* About this exercise
The records below hold a stretch from the line with "def Group.rseq (g" through the line with "(laneWord (s.launchOf s.cur.ctx).seed"; return exactly those lines, ends included, and nothing more.
= Beginning of Section =
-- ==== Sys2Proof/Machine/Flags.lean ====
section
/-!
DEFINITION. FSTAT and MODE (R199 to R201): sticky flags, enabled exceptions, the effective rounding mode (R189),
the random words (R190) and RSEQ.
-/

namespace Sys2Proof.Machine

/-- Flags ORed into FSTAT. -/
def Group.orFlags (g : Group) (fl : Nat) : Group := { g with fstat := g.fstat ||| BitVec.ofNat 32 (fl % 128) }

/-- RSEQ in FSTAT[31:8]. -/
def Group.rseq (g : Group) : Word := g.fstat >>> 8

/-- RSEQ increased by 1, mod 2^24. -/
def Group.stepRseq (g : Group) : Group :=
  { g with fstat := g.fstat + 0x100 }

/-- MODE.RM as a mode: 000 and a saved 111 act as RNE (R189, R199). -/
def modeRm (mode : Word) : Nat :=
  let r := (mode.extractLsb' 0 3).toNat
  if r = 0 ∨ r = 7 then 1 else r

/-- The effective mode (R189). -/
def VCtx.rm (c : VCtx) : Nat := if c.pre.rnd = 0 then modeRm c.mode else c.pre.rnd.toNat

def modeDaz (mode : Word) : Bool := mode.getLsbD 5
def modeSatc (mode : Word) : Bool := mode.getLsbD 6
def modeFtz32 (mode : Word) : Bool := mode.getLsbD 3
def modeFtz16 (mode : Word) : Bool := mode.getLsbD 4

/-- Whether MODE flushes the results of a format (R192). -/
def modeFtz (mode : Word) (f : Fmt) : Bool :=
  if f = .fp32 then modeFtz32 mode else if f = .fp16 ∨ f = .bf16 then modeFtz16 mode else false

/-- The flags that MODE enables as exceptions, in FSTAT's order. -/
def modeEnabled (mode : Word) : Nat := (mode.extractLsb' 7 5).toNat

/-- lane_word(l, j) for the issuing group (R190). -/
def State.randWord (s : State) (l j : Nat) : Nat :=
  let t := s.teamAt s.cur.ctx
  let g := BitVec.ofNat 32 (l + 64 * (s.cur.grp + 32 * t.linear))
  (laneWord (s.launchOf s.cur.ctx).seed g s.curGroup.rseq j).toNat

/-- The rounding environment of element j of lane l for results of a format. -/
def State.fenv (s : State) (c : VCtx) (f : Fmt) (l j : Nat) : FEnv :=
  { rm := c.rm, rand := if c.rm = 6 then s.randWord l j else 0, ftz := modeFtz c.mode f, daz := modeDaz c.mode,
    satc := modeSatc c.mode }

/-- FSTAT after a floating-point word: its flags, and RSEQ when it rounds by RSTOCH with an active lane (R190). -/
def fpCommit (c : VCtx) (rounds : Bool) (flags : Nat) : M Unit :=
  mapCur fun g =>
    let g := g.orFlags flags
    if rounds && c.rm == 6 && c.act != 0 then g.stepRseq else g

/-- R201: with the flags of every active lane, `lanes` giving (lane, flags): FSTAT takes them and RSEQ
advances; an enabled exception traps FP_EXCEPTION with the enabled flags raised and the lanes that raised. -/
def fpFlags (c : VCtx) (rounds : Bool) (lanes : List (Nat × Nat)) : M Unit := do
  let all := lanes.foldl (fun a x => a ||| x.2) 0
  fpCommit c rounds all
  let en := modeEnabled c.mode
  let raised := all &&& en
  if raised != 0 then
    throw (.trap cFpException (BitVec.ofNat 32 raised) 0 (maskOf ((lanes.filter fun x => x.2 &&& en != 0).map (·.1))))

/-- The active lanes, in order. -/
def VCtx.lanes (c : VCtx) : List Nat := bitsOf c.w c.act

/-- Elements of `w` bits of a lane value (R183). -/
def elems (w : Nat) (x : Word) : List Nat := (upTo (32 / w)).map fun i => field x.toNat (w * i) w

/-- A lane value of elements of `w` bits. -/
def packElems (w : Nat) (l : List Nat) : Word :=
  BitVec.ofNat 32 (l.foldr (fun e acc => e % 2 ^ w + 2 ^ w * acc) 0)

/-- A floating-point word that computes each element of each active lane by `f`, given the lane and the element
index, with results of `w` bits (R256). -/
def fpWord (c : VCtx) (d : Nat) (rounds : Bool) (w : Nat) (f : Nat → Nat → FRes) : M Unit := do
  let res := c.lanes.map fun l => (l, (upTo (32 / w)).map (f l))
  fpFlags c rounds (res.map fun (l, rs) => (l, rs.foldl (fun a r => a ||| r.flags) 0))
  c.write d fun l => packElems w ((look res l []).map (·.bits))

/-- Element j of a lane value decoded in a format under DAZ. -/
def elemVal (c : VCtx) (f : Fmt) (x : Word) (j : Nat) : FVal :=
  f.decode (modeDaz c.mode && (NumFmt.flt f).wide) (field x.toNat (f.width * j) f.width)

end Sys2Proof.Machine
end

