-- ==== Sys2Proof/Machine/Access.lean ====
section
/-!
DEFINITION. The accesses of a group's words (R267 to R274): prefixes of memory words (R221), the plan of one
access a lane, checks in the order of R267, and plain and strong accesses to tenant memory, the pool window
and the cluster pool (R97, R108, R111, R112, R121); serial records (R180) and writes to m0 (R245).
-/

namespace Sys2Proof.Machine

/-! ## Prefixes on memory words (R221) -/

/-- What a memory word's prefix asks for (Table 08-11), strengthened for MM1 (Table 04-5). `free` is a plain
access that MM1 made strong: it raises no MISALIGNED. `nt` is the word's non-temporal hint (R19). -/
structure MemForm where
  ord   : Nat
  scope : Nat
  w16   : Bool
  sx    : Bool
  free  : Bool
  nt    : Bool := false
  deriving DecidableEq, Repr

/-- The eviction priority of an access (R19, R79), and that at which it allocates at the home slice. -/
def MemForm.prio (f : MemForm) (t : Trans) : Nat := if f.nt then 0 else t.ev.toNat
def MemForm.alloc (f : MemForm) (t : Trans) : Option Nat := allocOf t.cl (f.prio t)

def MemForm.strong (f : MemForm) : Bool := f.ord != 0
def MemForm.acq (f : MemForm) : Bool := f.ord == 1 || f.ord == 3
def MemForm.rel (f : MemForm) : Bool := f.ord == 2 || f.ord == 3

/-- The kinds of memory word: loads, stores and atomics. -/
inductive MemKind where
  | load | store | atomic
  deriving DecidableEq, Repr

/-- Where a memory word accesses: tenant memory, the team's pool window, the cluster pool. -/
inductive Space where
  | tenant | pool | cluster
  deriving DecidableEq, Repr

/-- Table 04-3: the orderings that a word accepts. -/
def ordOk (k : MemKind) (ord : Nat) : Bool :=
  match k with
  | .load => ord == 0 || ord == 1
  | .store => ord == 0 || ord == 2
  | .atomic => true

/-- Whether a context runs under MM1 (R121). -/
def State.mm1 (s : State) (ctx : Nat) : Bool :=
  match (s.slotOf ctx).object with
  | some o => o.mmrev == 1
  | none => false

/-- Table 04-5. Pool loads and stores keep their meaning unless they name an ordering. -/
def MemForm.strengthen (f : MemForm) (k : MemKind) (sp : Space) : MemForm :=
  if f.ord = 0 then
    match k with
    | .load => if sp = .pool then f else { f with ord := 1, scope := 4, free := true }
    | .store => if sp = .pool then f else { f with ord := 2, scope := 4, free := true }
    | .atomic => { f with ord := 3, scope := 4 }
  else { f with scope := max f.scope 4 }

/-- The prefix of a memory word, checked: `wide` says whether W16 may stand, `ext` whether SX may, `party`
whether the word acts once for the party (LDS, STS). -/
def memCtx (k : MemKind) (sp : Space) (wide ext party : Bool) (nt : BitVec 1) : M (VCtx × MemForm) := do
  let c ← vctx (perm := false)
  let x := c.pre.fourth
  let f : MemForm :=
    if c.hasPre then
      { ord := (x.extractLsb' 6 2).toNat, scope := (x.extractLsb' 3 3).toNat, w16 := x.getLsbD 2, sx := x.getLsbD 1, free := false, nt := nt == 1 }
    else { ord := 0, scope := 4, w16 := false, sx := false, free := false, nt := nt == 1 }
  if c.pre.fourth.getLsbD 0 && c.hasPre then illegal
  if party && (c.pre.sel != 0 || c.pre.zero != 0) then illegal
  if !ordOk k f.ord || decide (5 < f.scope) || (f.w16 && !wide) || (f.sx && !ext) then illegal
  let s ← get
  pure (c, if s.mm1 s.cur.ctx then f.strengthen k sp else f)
= End of Section =
* Written answer
def Group.rseq (g : Group) : Word := g.fstat >>> 8

/-- RSEQ increased by 1, mod 2^24. -/
def Group.stepRseq (g : Group) : Group :=
  { g with fstat := g.fstat + 0x100 }

/-- MODE.RM as a mode: 000 and a saved 111 act as RNE (R189, R199). -/
def modeRm (mode : Word) : Nat :=
  let r := (mode.extractLsb' 0 3).toNat
  if r = 0 ∨ r = 7 then 1 else r

/-- The effective mode (R189). -/
def VCtx.rm (c : VCtx) : Nat := if c.pre.rnd = 0 then modeRm c.mode else c.pre.rnd.toNat

def modeDaz (mode : Word) : Bool := mode.getLsbD 5
def modeSatc (mode : Word) : Bool := mode.getLsbD 6
def modeFtz32 (mode : Word) : Bool := mode.getLsbD 3
def modeFtz16 (mode : Word) : Bool := mode.getLsbD 4

/-- Whether MODE flushes the results of a format (R192). -/
def modeFtz (mode : Word) (f : Fmt) : Bool :=
  if f = .fp32 then modeFtz32 mode else if f = .fp16 ∨ f = .bf16 then modeFtz16 mode else false

/-- The flags that MODE enables as exceptions, in FSTAT's order. -/
def modeEnabled (mode : Word) : Nat := (mode.extractLsb' 7 5).toNat

/-- lane_word(l, j) for the issuing group (R190). -/
def State.randWord (s : State) (l j : Nat) : Nat :=
  let t := s.teamAt s.cur.ctx
  let g := BitVec.ofNat 32 (l + 64 * (s.cur.grp + 32 * t.linear))
  (laneWord (s.launchOf s.cur.ctx).seed g s.curGroup.rseq j).toNat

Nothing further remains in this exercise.